Munnar is a part of the mountain range of the Western Ghats that line the western coast of India. Located in the state of Kerala, at about 1500m altitude, it is one of south India’s popular tourist spots, and tea regions. Like the Nilgiris, Munnar too is part of the shola range, enjoying a similar biosphere.

Munnar was once part of the Travancore kingdom. Its British resident John Daniel Munro is thought to be the first European to visit Munnar in the1870s. Apparently, Munro was called upon to settle a dispute between the princely states of Travancore and Madras. Enroute, he stopped at Munnar and found it beautiful. These hills, the Kannan Devan hills, at that time, belonged to the local prince, Kela Varma Raja. Munro went to see him in his palace and the prince agreed to his request and leased 136,600 acres to him. The price was a security deposit of Rs. 5,000 and an annual rent of Rs. 3,000. And the year was 1877.

By 1879, Munro had formed the North Travancore Land Planting & Agricultural Society and its members began cultivating various crops until tea was introduced in 1880 by AH Sharp. Soon, the Finlay Muir & Company entered the region, acquiring over 30 estates. 

Things were progressing well until in 1924, Munnar suffered a setback with one of the heaviest recorded monsoons. Heavy landslides and flooding led to loss of lives, and also of property. It took several years for the community to regain their footing. The Finlay Company merged with the Tatas in 1964, as the Tata-Finlay Group. By 1983, Tata Tea had officially been created. 

In 2005, the Tatas decided to exit the business. In an unexpected but welcome move, they proposed a participatory management model where the business was handed over to the employees. With 98% of the 13,000 workers owning around 68% of the Kannan Devan Hill Plantation estate (18% remains with Tata Tea and 14% by a trust and other stakeholders), each worker holds a minimum of 300 shares.

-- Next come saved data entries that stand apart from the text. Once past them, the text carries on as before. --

theorem clearSharing_keeps {b0 : State} (f : Nat → Bool) (s : State) (h : Keeps b0 s) :
    Keeps b0 (clearSharing f s) := by
  unfold clearSharing
  with_reducible
    try conv => arg 2; whnf
    iterate 40 all_goals try ((
      first
        | assumption | intro _ | refine keeps_same ?_ rfl rfl rfl)
      <;> try conv => arg 2; whnf)

theorem groupLegsOff_keeps {b0 : State} (g : Nat) (s : State) (h : Keeps b0 s) :
    Keeps b0 (groupLegsOff g s) := by
  unfold groupLegsOff
  with_reducible
    try conv => arg 2; whnf
    iterate 40 all_goals try ((
      first
        | assumption | intro _ | apply clearSharing_keeps | apply keeps_ite | refine keeps_same ?_ rfl rfl rfl)
      <;> try conv => arg 2; whnf)

/-! ### Modes.lean -/

theorem writeRecord_keeps {b0 : State} (k : ErrTask) (superseded : Bool) (s : State) (h : Keeps b0 s) :
    Keeps b0 (writeRecord k superseded s) := by
  unfold writeRecord
  split
  · rename_i hl
    exact fireEvent_keeps 1 _ ⟨h.pending, h.mem, h.v1p, h.v1s, h.now, h.ctr, h.out, h.gates,
      fun z => ⟨by simpa using hl, (h.errs z).2⟩, h.fuses, h.low⟩
  · exact keeps_same h rfl rfl rfl

theorem flushWaiting_keeps {b0 : State} (s : State) (h : Keeps b0 s) :
    Keeps b0 (flushWaiting s) := by
  unfold flushWaiting
  with_reducible
    try conv => arg 2; whnf
    iterate 40 all_goals try ((
      first
        | assumption | intro _ | apply writeRecord_keeps | apply keeps_foldl | refine keeps_same ?_ rfl rfl rfl)
      <;> try conv => arg 2; whnf)

theorem saveRetention_keeps {b0 : State} (s : State) (h : Keeps b0 s) : Keeps b0 (saveRetention s) :=
  ⟨h.pending, h.mem, h.v1p, h.v1s, h.now, h.ctr, h.out, h.gates, fun z => ⟨(h.errs z).1, (h.errs z).1⟩, h.fuses, h.low⟩

theorem keeperReset_low (s : State) : (keeperReset s).keeper.gateEn = false := by
  unfold keeperReset
  dsimp only
  split
  · rfl
  · split <;> rfl

theorem resetControl_keeps {b0 : State} (k : RstKind) (cold : Bool) (s : State) (h : Keeps b0 s) :
    Keeps b0 (resetControl k cold s) := by
  unfold resetControl
  extract_lets keepLegal s0 rst down prior s1 s2
  have h0 : Keeps b0 s0 := keeps_ite h (saveRetention_keeps _ (flushWaiting_keeps _ h))
  have h1 : Keeps b0 s1 := keeperReset_keeps _ h0
  have h2 : Keeps b0 s2 := resetBlocks_keeps _ _ _ h1
  have hl : s2.keeper.gateEn = false :=
    (resetBlocks_keeps keepLegal (k == .powerOn) s1 (Keeps.refl s1)).low (keeperReset_low s0)
  exact ⟨h2.pending, h2.mem, fun _ => rfl, fun _ => rfl, h2.now, h2.ctr, h2.out, fun _ => .inr hl,
    fun z => ⟨(h0.errs z).2, (h2.errs z).2⟩, h2.fuses, fun _ => hl⟩

theorem enterM3_keeps {b0 : State} (s : State) (h : Keeps b0 s) :
    Keeps b0 (enterM3 s) := by
  unfold enterM3
  with_reducible
    try conv => arg 2; whnf
    iterate 40 all_goals try ((
      first
        | assumption | intro _ | refine keeps_same ?_ rfl rfl rfl)
      <;> try conv => arg 2; whnf)

theorem enterM4_keeps {b0 : State} (s : State) (h : Keeps b0 s) :
    Keeps b0 (enterM4 s) := by
  unfold enterM4
  with_reducible
    try conv => arg 2; whnf
    iterate 40 all_goals try ((
      first
        | assumption | intro _ | refine keeps_same ?_ rfl rfl rfl)
      <;> try conv => arg 2; whnf)

theorem leaveTest_keeps {b0 : State} (old : Mode) (s : State) (h : Keeps b0 s) :
    Keeps b0 (leaveTest old s) := by
  unfold leaveTest
  with_reducible
    try conv => arg 2; whnf
    iterate 40 all_goals try ((
      first
        | assumption | intro _ | apply keeps_ite | refine keeps_same ?_ rfl rfl rfl)
      <;> try conv => arg 2; whnf)

theorem modeHooks_keeps {b0 : State} (old : Mode) (new : Mode) (s : State) (h : Keeps b0 s) :
    Keeps b0 (modeHooks old new s) := by
  unfold modeHooks
  with_reducible
    try conv => arg 2; whnf
    iterate 40 all_goals try ((
      first
        | assumption | apply dropGate_keeps | apply dropRights_keeps | apply enterM3_keeps | apply enterM4_keeps
        | apply leaveTest_keeps | apply stopAllSessions_keeps | apply keeps_ite)
      <;> try conv => arg 2; whnf)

A loss-making industry was turned around to become profitable once more. In Munnar, such a model has worked well both for the industry and the workers. 

By this time, Munnar grew in popularity among tourists, for its pleasant weather, and beautiful landscapes. With the Munnar tea plantation, tea and tourism became its twin attributes. Today, Munnar is a popular tourist destination, and a common addition to the itinerary of the visiting tourists, the Munnar tea museum is also India’s first tea museum. 

A trip to Munnar will be incomplete without a visit to the tea garden in Munnar or the Munnar tea estate. While you’re there you can even stay at a tea valley resort to experience the best tea in Munnar. The Munnar tea factory is another place you would love to visit if you want to understand the tea making process and discern learn about the best kind of tea and its relevance to the area.

What to expect from the Munnar tea

The Munnar orthodox tea is defined by a clean and biscuity aroma. It’s strong and brisk, making a rounded cup.